The room erupts in cheers and laughs. Ode watches her uncle breathe a sigh of relief, and resents it.
Later that evening, Ode asks the wind for an answer, although she isn't totally sure of the question. What she feels, as the breeze blows its petrichor-scented breath over her face, ruffling her long, dark eyelashes and filling her pale honey-coloured cheeks with colour, is the answer to every question. The worry that often knots uglily in her stomach like a clot of hair in a drain unravels and floats away as easily as dandelion seeds. Don't worry, the wind says, you're on the right path. Ode releases her fear and, as always, returns to letting her senses - including that sixth sense for divine intervention - guide her.
She has been finding signs in nature since she was barely a teenager, discovering the world through taste and smell and touch as much as through sight and sound, as she had ventured through her childhood. As she wandered through the salty-aired environment she is honoured to call "home" one dusk, she would have fallen straight into the cold, saline water of a pooling stream if it weren't for a sharp gust of wind that rebalanced her stumble. With golden-brown eyes wide and shining at the shock, long arms spread wide for balance, the girl considered how close she had come to death. She had never believed in coincidences. It has since become her ritual to thank the natural world for guiding her, protecting her, and helping her find her way.
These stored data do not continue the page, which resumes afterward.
-- ==== Sys2Proof/Laws/Ops.lean ====
section
/-! SUPPORT. What the shared operations do, said once: committing an outcome, the sequential and the branch ends of a
meaning, and that every meaning ends in a committed outcome. -/

namespace Sys2Proof.Machine

variable (s : State)

/-! ## Committing (45_fetch_execute.md R100) -/

theorem complete_next {o : HandlerOutcome} {t : State} : complete s o = .next t ↔ t = commit s o := by
  simp [complete, eq_comm]

theorem commit_continueAt {t : Word} (h : t ≠ 0xFFFF) : commit s (.continueAt t) = s.setPc t :=
  if_neg h

@[simp] theorem commit_sentinel : commit s (.continueAt 0xFFFF) = s.abort .sentinelTarget := by
  simp [commit]

@[simp] theorem commit_halt : commit s .halt = s.terminate .halted := rfl

@[simp] theorem commit_fatal (r : Reason) : commit s (.fatal r) = s.abort r := rfl

/-- Everything a commit can do: move `pc`, or end the run in one of three ways. -/
theorem commit_cases (o : HandlerOutcome) :
    (∃ t, o = .continueAt t ∧ t ≠ 0xFFFF ∧ commit s o = s.setPc t) ∨
    (o = .continueAt 0xFFFF ∧ commit s o = s.abort .sentinelTarget) ∨
    (o = .halt ∧ commit s o = s.terminate .halted) ∨
    (∃ r, o = .fatal r ∧ commit s o = s.abort r) := by
  cases o with
  | continueAt t =>
    by_cases h : t = 0xFFFF
    · subst h; exact .inr (.inl ⟨rfl, commit_sentinel s⟩)
    · exact .inl ⟨t, rfl, h, commit_continueAt s h⟩
  | halt => exact .inr (.inr (.inl ⟨rfl, rfl⟩))
  | fatal r => exact .inr (.inr (.inr ⟨r, rfl, rfl⟩))

@[simp] theorem commit_x (o : HandlerOutcome) : (commit s o).x = s.x := by
  cases o <;> simp [commit]; split <;> rfl

@[simp] theorem commit_imem (o : HandlerOutcome) : (commit s o).imem = s.imem := by
  cases o <;> simp [commit]; split <;> rfl

@[simp] theorem commit_dmem (o : HandlerOutcome) : (commit s o).dmem = s.dmem := by
  cases o <;> simp [commit]; split <;> rfl

@[simp] theorem commit_count (o : HandlerOutcome) : (commit s o).count = s.count := by
  cases o <;> simp [commit]; split <;> rfl

@[simp] theorem commit_lat (o : HandlerOutcome) : (commit s o).lat = s.lat := by
  cases o <;> simp [commit]; split <;> rfl

@[simp] theorem commit_reg (o : HandlerOutcome) (q : Reg) : (commit s o).reg q = s.reg q := by
  simp [State.reg]

@[simp] theorem commit_counter (o : HandlerOutcome) (q : Mnemonic) : (commit s o).counter q = s.counter q := by
  simp [State.counter]

/-! ## Targets that are never the sentinel -/

theorem ne_sentinel_of_even {a : Word} (h : isOdd a = false) : a ≠ 0xFFFF := by
  rintro rfl
  revert h; decide

/-- Sequential advance from an even address is even (10_state.md R21). -/
theorem nextPc_even (h : isOdd s.pc = false) : isOdd s.nextPc = false := by
  simp only [isOdd, State.nextPc, BitVec.getLsbD_eq_getElem (show 0 < 16 by decide)] at *
  have : (s.pc + 2)[0] = s.pc[0] := by
    simp only [BitVec.getElem_eq_testBit_toNat, BitVec.toNat_add]
    simp [Nat.testBit_zero]
  rw [this, h]

/-- A branch target is even (43_control_transfer.md R81). -/
theorem branchTarget_even (imm8 : BitVec 8) : isOdd (branchTarget imm8) = false := by
  simp [isOdd, branchTarget]

/-- J's target is even (43_control_transfer.md R89). -/
theorem pageTarget_even (pc : Word) (imm11 : BitVec 11) : isOdd (pageTarget pc imm11) = false := by
  simp [isOdd, pageTarget]

/-! ## The two common ends of a meaning -/

/-- From an even `pc`, a register write that goes on in sequence completes (40_arithmetic.md R64, 42_immediate.md
R77). -/
theorem writeAndContinue_next (k : Mnemonic) (rd : Reg) (v : Word) (h : isOdd s.pc = false) :
    writeAndContinue k rd v s = .next (((s.counted k).setReg rd v).setPc s.nextPc) := by
  rw [writeAndContinue, complete, commit_continueAt _ (ne_sentinel_of_even (nextPc_even s h))]

/-- From an even `pc`, a conditional branch completes (43_control_transfer.md R82). -/
theorem branchIf_next (k : Mnemonic) (taken : Bool) (imm8 : BitVec 8) (h : isOdd s.pc = false) :
    branchIf k taken imm8 s = .next ((s.counted k).setPc (if taken then branchTarget imm8 else s.nextPc)) := by
  rw [branchIf, complete, commit_continueAt]
  cases taken
  · simpa using ne_sentinel_of_even (nextPc_even s h)
  · simpa using ne_sentinel_of_even (branchTarget_even imm8)

/-! ## Every meaning ends in a committed outcome -/

/-- What the handler of `i` makes of the counted state before its outcome is committed: nothing, one register write,
one word stored, or one value output; or HALT's own counting. -/
theorem exec_cases (i : Instr) :
    (i ≠ .halt ∧ ∃ o, exec i s = .next (commit (s.counted i.mnemonic) o)) ∨
    (∃ rd v o, i.writtenReg = some rd ∧ exec i s = .next (commit ((s.counted i.mnemonic).setReg rd v) o)) ∨
    (∃ rs rt o, i = .sw rs rt ∧
      exec i s = .next (commit ((s.counted .sw).storeWord (dataAddress s rs) (s.reg rt)) o)) ∨
    (∃ rs o, i = .put rs ∧ exec i s = .next (commit ((s.counted .put).emit (.put (s.reg rs))) o)) ∨
    (i = .halt ∧ exec i s = .next (((s.dispatched .halt).setCounter .halt 1).terminate .halted)) := by
  cases i with
  | add rd _ _ => exact .inr (.inl ⟨rd, _, _, rfl, rfl⟩)
  | sub rd _ _ => exact .inr (.inl ⟨rd, _, _, rfl, rfl⟩)
  | and rd _ _ => exact .inr (.inl ⟨rd, _, _, rfl, rfl⟩)
  | nor rd _ _ => exact .inr (.inl ⟨rd, _, _, rfl, rfl⟩)
  | mul rd _ _ => exact .inr (.inl ⟨rd, _, _, rfl, rfl⟩)
  | exp rd _ _ => exact .inr (.inl ⟨rd, _, _, rfl, rfl⟩)
  | liz rd _ => exact .inr (.inl ⟨rd, _, _, rfl, rfl⟩)
  | lis rd _ => exact .inr (.inl ⟨rd, _, _, rfl, rfl⟩)
  | lui rd _ => exact .inr (.inl ⟨rd, _, _, rfl, rfl⟩)
  | jalr rd _ => exact .inr (.inl ⟨rd, _, _, rfl, rfl⟩)
  | div rd _ rt =>
    by_cases h : isZeroDivisor (s.reg rt)
    · exact .inl ⟨nofun, .fatal .divideByZero, by simp [exec, execDiv, h, complete, Instr.mnemonic]⟩
    · exact .inr (.inl ⟨rd, _, _, rfl, by simp only [exec, execDiv, h]; rfl⟩)
  | mod rd _ rt =>
    by_cases h : isZeroDivisor (s.reg rt)
    · exact .inl ⟨nofun, .fatal .moduloByZero, by simp [exec, execMod, h, complete, Instr.mnemonic]⟩
    · exact .inr (.inl ⟨rd, _, _, rfl, by simp only [exec, execMod, h]; rfl⟩)
  | lw rd rs =>
    by_cases h : isOdd (dataAddress s rs)
    · exact .inl ⟨nofun, .fatal .unalignedAccess, by simp [exec, execLw, h, complete, Instr.mnemonic]⟩
    · exact .inr (.inl ⟨rd, _, _, rfl, by simp only [exec, execLw, h]; rfl⟩)
  | sw rs rt =>
    by_cases h : isOdd (dataAddress s rs)
    · exact .inl ⟨nofun, .fatal .unalignedAccess, by simp [exec, execSw, h, complete, Instr.mnemonic]⟩
    · exact .inr (.inr (.inl ⟨rs, rt, _, rfl, by simp only [exec, execSw, h]; rfl⟩))
  | bp _ _ => exact .inl ⟨nofun, _, rfl⟩
  | bn _ _ => exact .inl ⟨nofun, _, rfl⟩
  | bx _ _ => exact .inl ⟨nofun, _, rfl⟩
  | bz _ _ => exact .inl ⟨nofun, _, rfl⟩
  | jr _ => exact .inl ⟨nofun, _, rfl⟩
  | j _ => exact .inl ⟨nofun, _, rfl⟩
  | put rs => exact .inr (.inr (.inr (.inl ⟨rs, _, rfl, rfl⟩)))
  | halt => exact .inr (.inr (.inr (.inr ⟨rfl, rfl⟩)))

/-! ## The step -/

/-- Everything a step that gives a next state can do (45_fetch_execute.md R101). -/
theorem step_cases {t : State} (h : step s = .next t) :
    s.run = .running ∧
    ((isOdd s.pc = true ∧ t = endMisaligned s) ∨
     (isOdd s.pc = false ∧ ∃ i, decodeWord (Memory.readWord s.imem s.pc) = .ok i ∧ exec i s = .next t) ∨
     (isOdd s.pc = false ∧ ∃ e, decodeWord (Memory.readWord s.imem s.pc) = .error e ∧ t = skipUnknown s e)) := by
  unfold step at h
  split at h
  · simp at h
  case h_2 hr =>
    refine ⟨hr, ?_⟩
    by_cases ho : isOdd s.pc
    · simp [fetch, ho] at h
      exact .inl ⟨ho, h.symm⟩
    · simp only [fetch, ho, Bool.false_eq_true, if_false] at h
      cases hd : decodeWord (Memory.readWord s.imem s.pc) with
      | ok i => rw [hd] at h; exact .inr (.inl ⟨by simpa using ho, i, rfl, h⟩)
      | error e => rw [hd] at h; exact .inr (.inr ⟨by simpa using ho, e, rfl, by simpa using h.symm⟩)

end Sys2Proof.Machine
end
Yet Ode can't deny that this has the potential to lead her to go against her conscience, and sometimes her common sense, if she truly believes that fate has urged her to turn away from what is sensible, or good. Part of her longs to regret some of the harm she has (totally intentionally) caused others in the name of destiny. She wishes that when she looked up to the moon and asked for sign to bring retribution to someone that had wronged her, the clouds could have just stayed where they were and not have revealed that sadistic orb's encouraging face. But since her life was saved by a natural force, what else is she to do? She has a debt for life, and while no other debt will ever be as significant as that, she knows that debts must be honoured.